Naively lifting a lattice structure along this Galois insertion would mean that the definition of inf on subgroups would be Subgroup.closure (↑S ∩ ↑T). This is an undesirable definition because the intersection of subgroups is already a subgroup, so there is no need to take the closure. For this reason a choice function is added as a field to the GaloisInsertion structure.
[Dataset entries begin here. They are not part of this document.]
/-! ### Joining (R239) -/

/-- JOIN_RESULT. -/
def State.joinResult (s : State) (r : Nat) : State := s.wr Reg.HERD.JOIN_RESULT r
/-- The join ends with JOIN cleared. -/
def State.joinOver (s : State) (r : Nat) : State :=
  let s := (s.joinResult r).wrNow Reg.HERD.JOIN 0
  { s with herd := { s.herd with joinWant := false, joinE := none, lockBeats := 0, vtab := [] } }
/-- HERD_JOIN (R239, R253): without HERD_EN the device stays ALONE; without a domain the result is NO_DOMAIN. Writing 0 in FOLD gives the join up. -/
def execHerdJoin (src : Source) (v : Bool) (s : State) : Host.Outcome State Fault Refusal :=
  s.basicCmd src (fun s =>
    let s := (s.wrNow Reg.HERD.JOIN (b2n v)).auditCmd src Reg.HERD.JOIN 0 (b2n v) 0
    if ¬ v then (if s.herdState = 1 then s.becomeAlone else { s with herd := { s.herd with joinWant := false } })
    else if ¬ s.sec.herdEn ∨ 2 ≤ s.herdState then s
    else if s.sec.domain.isNone then (s.joinResult 6).retrainPorts
    else
      let s := s.joinResult 0
      (({ s with herd := { s.herd with joinWant := true, lockBeats := 0, vtab := [] } }).retrainPorts).enterFold)
/-- JOIN_LOCKED (R239): the device asks the bellwether for admission. -/
def execJoinLocked (s : State) : Host.Outcome State Fault Refusal :=
  if s.herdState = 1 ∧ s.herd.joinWant ∧ 1024 ≤ s.herd.lockBeats ∧ ¬ s.electing then
    let t := { s with herd := { s.herd with lockBeats := 0, vtab := [] } }
    match t.sendTo 3 t.bwId [(t.activeRule : Int)] with
    | (t, true) => .next t
    | (t, false) => .next (t.flood 3 t.bwId 12 [(t.activeRule : Int)])
  else .next s
/-- A message to a joining device, which the epoch's routes do not list: by its route, or to the neighbours. -/
def State.sendJoiner (s : State) (kind dst : Nat) (args : List Int) : State :=
  match s.sendTo kind dst args with
  | (s, true) => s
  | (s, false) => s.flood kind dst 12 args
/-- JOIN (R239): the bellwether answers BUSY while an ordered commit has not switched, and else sends its version table. -/
def execJoin (h : HPort) (m : MsgHdr) (ruleVer : BitVec 16) (s : State) : Host.Outcome State Fault Refusal :=
  s.recv h m 3 [(ruleVer.toNat : Int)] (fun s =>
    if ¬ s.isBw then s
    else if s.herd.orders.any (fun o => decide (s.time.beat < o.c)) then s.sendJoiner 6 m.src.val [-4]
    else (List.range 32).foldl (fun t (k : Nat) => t.sendJoiner 4 m.src.val ([(k : Int), (t.activeRule : Int)] ++ (t.vBlock k).map (fun v => (v : Int)))) s)
/-- VTABLE (R239): with the whole table received, the device compares it and the rule version with its own, and answers READY or gives up. -/
def execVtable (h : HPort) (m : MsgHdr) (blk : Fin 32) (vers : List (BitVec 16)) (ruleVer : BitVec 16) (s : State) : Host.Outcome State Fault Refusal :=
  s.recv h m 4 ([(blk.val : Int), (ruleVer.toNat : Int)] ++ vers.map (fun v => (v.toNat : Int))) (fun s =>
    if s.herdState ≠ 1 ∨ ¬ s.herd.joinWant then s
    else
      let s := { s.wr Reg.HERD.BW_ID m.src.val with herd := { s.herd with vtab := s.herd.vtab.put blk.val vers, vtabRule := ruleVer.toNat } }
      if s.herd.vtab.length < 32 then s
      else
        match s.vDiff with
        | some c => ((s.wr Reg.HERD.JOIN_DIFF c).wr Reg.HERD.RULES (b2n (s.herd.vtabRule != s.activeRule))).joinOver 3
        | none =>
          if s.herd.vtabRule ≠ s.activeRule then (s.wr Reg.HERD.RULES 1).joinOver 3
          else ({ s with herd := { s.herd with vtab := [] } }).sendJoiner 5 m.src.val (bytesInts s.vDigest))
/-- READY (R239): the bellwether admits the device at the first epoch boundary at least 2,048 beats later. A second copy gets the same beat. -/
def execReady (h : HPort) (m : MsgHdr) (digest : List Byte) (s : State) : Host.Outcome State Fault Refusal :=
  s.recv h m 5 (bytesInts digest) (fun s =>
    if ¬ s.isBw then s
    else if digest ≠ s.vDigest then s.sendJoiner 6 m.src.val [-3]
    else
      match s.herd.joins.find? (fun j => j.1 == m.src.val) with
      | some j => s.sendJoiner 6 m.src.val [(j.2 : Int)]
      | none =>
        let e := epochFrom (s.time.beat + 2048)
        ({ s with herd := { s.herd with joins := s.herd.joins ++ [(m.src.val, e)] } }).sendJoiner 6 m.src.val [(e : Int)])
/-- ADMIT (R239): beat E, or a refusal reason. -/
def execHerdAdmit (h : HPort) (m : MsgHdr) (res : Nat ⊕ Fin 16) (s : State) : Host.Outcome State Fault Refusal :=
  s.recv h m 6 [match res with | .inl e => (e : Int) | .inr r => -(r.val : Int)] (fun s =>
    if s.herdState ≠ 1 ∨ ¬ s.herd.joinWant then s
    else
      match res with
      | .inl e => { (s.wr Reg.HERD.ADMIT_BEAT e).wr Reg.HERD.BW_ID m.src.val with herd := { s.herd with joinE := some e } }
      | .inr r => if r.val = 4 then s.joinResult 4 else s.joinOver r.val)
/-- ADMISSION (R239): at beat E the device becomes a MEMBER. -/
def execAdmission (s : State) : Host.Outcome State Fault Refusal :=
  match s.herd.joinE with
  | some e =>
    if s.herdState = 1 ∧ e ≤ s.time.beat then
      let ms := insertId ((Config.epochAdded e).foldl insertId [s.bwId]) s.ownId
      let s := ((s.setHerdState 2).joinResult 1).wr Reg.HERD.MEMBERS ms.length
      .next { s with herd := { s.herd with joinE := none, members := ms, prevMembers := [s.ownId], quorum := ms.length, lostBeats := 0 } }
    else .next s
  | none => .next s

/-! ### Departures (R237, R240) -/

/-- HERD_LEAVE (R240). A device that only folds gives its join up. -/
def execHerdLeave (src : Source) (s : State) : Host.Outcome State Fault Refusal :=
  s.basicCmd src (fun s => (s.auditCmd src Reg.HERD.LEAVE 0 2 0).announceLeave)
/-- DEPARTURE (R240). -/
def execDeparture (s : State) : Host.Outcome State Fault Refusal :=
  match s.herd.leaveAt with
  | some b => if b ≤ s.time.beat ∧ 2 ≤ s.herdState then .next s.becomeAlone else .next s
  | none => .next s
/-- LOCK_LOST (R237): |PHASE_ERR| above 256 for 16 consecutive beats. -/
def execLockLost (s : State) : Host.Outcome State Fault Refusal :=
  if s.herdState = 2 ∧ 16 ≤ s.herd.lostBeats then .next s.announceLeave else .next s
/-- A member is known to depart: it leaves the list at the next epoch boundary, and reductions with the first window that excludes it. A member that
answered NACK is in both until the order's C, which the window of its DEPART then names. Requests its bellwether had not ordered are lost (R238, R240,
R247). -/
def State.memberGone (s : State) (member window : Nat) : State :=
  let h := s.herd
  let leaves := if window ≤ s.nextEpoch + 16384 then s.nextEpoch else epochFrom window
  let h := { h with departs := if h.departs.any (fun d => d.1 == member) then h.departs else h.departs ++ [(member, leaves)],
                    excl := if h.excl.any (fun d => d.1 == member) then h.excl else h.excl ++ [(member, window)] }
  let s := { s with herd := h }
  if member = s.bwId ∧ member ≠ s.ownId then { s with herd := { s.herd with bwGone := true } }.creqLost else s
/-- The bellwether takes a departure and rebroadcasts it (R240). -/
def State.rebroadcast (s : State) (member w : Nat) : State :=
  if s.herd.departs.any (fun d => d.1 == member) then s
  else
    (s.herd.members.filter (fun x => x != s.ownId && x != member)).foldl (fun t x => (t.sendTo 7 x [(member : Int), (w : Int)]).1) (s.memberGone member w)
/-- DEPART (R240). The bellwether's own announcement floods from neighbour to neighbour. -/
def execDepart (h : HPort) (m : MsgHdr) (member : Fin 32768) (window : Nat) (s : State) : Host.Outcome State Fault Refusal :=
  if s.hlUp h.val ∧ member.val = s.bwId ∧ member.val ≠ s.ownId then
    if s.herd.bwGone then .next s
    else .next ((s.memberGone member.val window).flood 7 m.dest.val h.val [(member.val : Int), (window : Int)])
  else
    s.recv h m 7 [(member.val : Int), (window : Int)] (fun s =>
      if s.herdState < 2 then s else if s.isBw then s.rebroadcast member.val s.exclWindow else s.memberGone member.val window)

/-! ### Markers (R237, R239, R240, R249) -/

/-- The hop distance that a device with no reference neighbour reports: all ones. Such a marker names no way to a bellwether, and is not heard as one. -/
def noHops : Nat := 127
/-- A marker of a port is present: no older than DETECT_BEATS, after which its sender counts as silent (R240, R253). -/
def State.markerFresh (s : State) (p : Nat) : Bool :=
  match (s.hl.get p).lastMarker with
  | some b => decide (s.time.beat < b + s.act Reg.HERD.DETECT_BEATS)
  | none => false
/-- The reference port: accepted, with the least distance in its present markers; ties go to the lower port. -/
def State.refPort (s : State) : Option Nat :=
  ((List.range 12).filterMap (fun p => if s.hlUp p && s.markerFresh p then ((s.hl.get p).peerDist.filter (fun d => decide (d < noHops))).map (fun d => (d, p)) else none)).foldl (fun (best : Option (Nat × Nat)) e =>
    match best with
    | some b => if e.1 < b.1 then some e else best
    | none => some e) none |>.map (·.2)
/-- An election at this device is over: the new bellwether's markers are heard (R238). -/
def State.electionOver (s : State) (bw : Nat) : State :=
  { (s.wr Reg.HERD.ELECTING 0).wr Reg.HERD.BW_ID bw with herd := { s.herd with t0 := none, votes := [], best := none, winner := none, bwGone := false } }
/-- The steering that holds the offset at zero. The manual gives its limit and no control law: a free value within the limit. -/
def State.herdSteer (s : State) : State :=
  if s.electing then s
  else
    let lim : Int := s.act Reg.TIME.STEER_LIMIT
    let (v, s) := s.fresh
    { s with herd := { s.herd with steer := toSigned 64 v.toNat % (2 * lim + 1) - lim } }
/-- What the marker of the reference neighbour does: its arrival against the own boundary of its beat plus LINK_DELAY, and its phase error, give this
device's offset from the bellwether in schedule cycles. -/
def State.refMarker (s : State) (p : Nat) (f : MarkerF) : State :=
  let far := 64 < (f.beat : Int) - s.time.beat ∨ (f.beat : Int) - s.time.beat < -64
  if s.herdState = 0 ∨ s.isBw then s
  else if s.herdState = 1 ∧ far then (s.joinOver 2).becomeAlone
  else
    let own : Int := s.now
    let offset : Int := own - (f.beat : Int) * 512 - s.rd Reg.HLINK.LINK_DELAY p
    let err := clampInt (-32768) 32767 (offset + f.phaseErr)
    let s := (s.wr Reg.HERD.PHASE_ERR (ofSigned 16 err)).wr Reg.HERD.BW_HOPS (Nat.min (f.dist + 1) noHops)
    let s := if f.dist = 0 then s.wr Reg.HERD.BW_ID (s.rd Reg.HLINK.PEER_ID p) else s
    let s := s.herdSteer
    let inOffice : Bool := match s.herd.t0 with
      | some t => decide (epochFrom (t + 1024) ≤ s.time.beat)
      | none => false
    let s := if s.electing ∧ inOffice then
        s.electionOver ((s.herd.best.map (·.2)).getD s.bwId) else s
    if s.herdState = 2 ∧ f.beat ≠ s.time.beat then s.departBy (s.time.beat + 1)
    else if s.herdState = 2 ∧ f.members ≠ s.herd.members.length then (s.sendDepart s.ownId).becomeAlone
    else { s with herd := { s.herd with rootVoid := f.redVoid.or s.herd.rootVoid } }
/-- A stop or resume beat that a marker carries (R249, R251). -/
def State.markerStop (s : State) (f : MarkerF) : State :=
  if s.herdState < 2 then s
  else
    let s := match f.stopBeat with
      | some b =>
        if s.herd.stopAt = some b ∨ s.herd.stopped ∨ b ≤ s.time.beat then s
        else { (s.wr Reg.HERD.STOP_STATE 1).event Blk.HERD 0 3 with herd := { s.herd with stopAt := some b, resumeAt := none } }
      | none => s
    match f.resumeBeat with
    | some b =>
      if s.herd.resumeAt = some b ∨ s.herd.stopAt.isNone ∨ b ≤ s.time.beat then s
      else { (s.wr Reg.HERD.STOP_STATE 3).event Blk.HERD 0 3 with herd := { s.herd with resumeAt := some b } }
    | none => s
/-- MARKER (R237). -/
def execMarker (h : HPort) (_m : MsgHdr) (f : MarkerF) (s : State) : Host.Outcome State Fault Refusal :=
  s.recvAll h (fun s =>
    let p := h.val
    let s := { s with hl := s.hl.mod p (fun x => { x with peerDist := some f.dist, peerPhase := f.phaseErr, lastMarker := some s.time.beat, peerBeat := f.beat, peerMembers := f.members, credit := f.credits, redVoid := f.redVoid }),
                      herd := { s.herd with heard := if f.dist < noHops then s.time.beat else s.herd.heard } }
    let s := s.markerStop f
    if s.refPort = some p then s.refMarker p f else s)
/-- Contents of this device's MARKER on a port; last the slots freed at this end, per VC (R232, R235). -/
def State.markerArgs (s : State) (p : Nat) : List Int :=
  [(s.time.beat : Int), if s.isBw then 0 else if s.refPort.isNone then (noHops : Int) else (s.rd Reg.HERD.BW_HOPS : Int), if s.isBw then 0 else toSigned 16 (s.rd Reg.HERD.PHASE_ERR),
   (s.herd.members.length : Int), if s.rd Reg.HERD.STOP_STATE = 1 then optInt s.herd.stopAt else -1,
   if s.rd Reg.HERD.STOP_STATE = 3 then optInt s.herd.resumeAt else -1, optInt (s.herd.rootVoid.map b2n)]
    ++ (List.range 4).map (fun v => ((s.hl.get p).rxSlots.getD v 0 : Int))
It has type Π S : Set G, ↑(closure S) ≤ S → Subgroup G. When ↑(closure S) ≤ S, then S is already a subgroup, so this function can be defined using Subgroup.mk and not closure. This means the infimum of subgroups will be defined to be the intersection of sets, paired with a proof that intersection of subgroups is a subgroup, rather than the closure of the intersection.
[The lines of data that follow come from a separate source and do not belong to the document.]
/-! ### START (R226, R227, R337) -/

/-- The herd time at which the data path starts: SET_SEC and SET_NS against ORIGIN, or 0 without a SET_GO. -/
def State.startTime (s : State) : Nat :=
  if s.time.setDone then cycleOf ((s.time.setSec * 1000000000 + s.time.setNs) - s.rd Reg.TIME.ORIGIN_SEC * 1000000000) else 0
/-- START: in stage READY, and not in the boot of a warm reset. -/
def execStart (src : Source) (s : State) : Host.Outcome State Fault Refusal :=
  s.basicCmd src (fun s =>
    let s := s.auditCmd src Reg.DEV.START 0 1 (if s.rd Reg.DEV.STAGE = 4 ∧ ¬ s.sec.warm then 0 else 3)
    if s.rd Reg.DEV.STAGE ≠ 4 ∨ s.sec.warm then s
    else
      let t := s.startTime
      let s : State := { s with time := { s.time with beat := t / 512, cycle := t % 512 }, sec := { s.sec with domain := s.ledgerValue 2, owner := s.ledgerValue 6 } }
      ((((s.actNow.runActs.actNow).event Blk.DEV 0 0).dataPath).resetRecord).actNow) true

end Sys2Proof.Machine
end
theorem GaloisConnection.upperBounds_l_image {α : Type u} {β : Type v} [Preorder α] [Preorder β] {l : α → β} {u : β → α} (gc : GaloisConnection l u) (s : Set α) : upperBounds (l '' s) = u ⁻¹' upperBounds s

theorem GaloisConnection.lowerBounds_u_image {α : Type u} {β : Type v} [Preorder α] [Preorder β] {l : α → β} {u : β → α} (gc : GaloisConnection l u) (s : Set β) : lowerBounds (u '' s) = l ⁻¹' lowerBounds s

theorem GaloisConnection.bddAbove_l_image {α : Type u} {β : Type v} [Preorder α] [Preorder β] {l : α → β} {u : β → α} (gc : GaloisConnection l u) {s : Set α} : BddAbove (l '' s) ↔ BddAbove s

theorem GaloisConnection.bddBelow_u_image {α : Type u} {β : Type v} [Preorder α] [Preorder β] {l : α → β} {u : β → α} (gc : GaloisConnection l u) {s : Set β} : BddBelow (u '' s) ↔ BddBelow s

theorem GaloisConnection.isLUB_l_image {α : Type u} {β : Type v} [Preorder α] [Preorder β] {l : α → β} {u : β → α} (gc : GaloisConnection l u) {s : Set α} {a : α} (h : IsLUB s a) : IsLUB (l '' s) (l a)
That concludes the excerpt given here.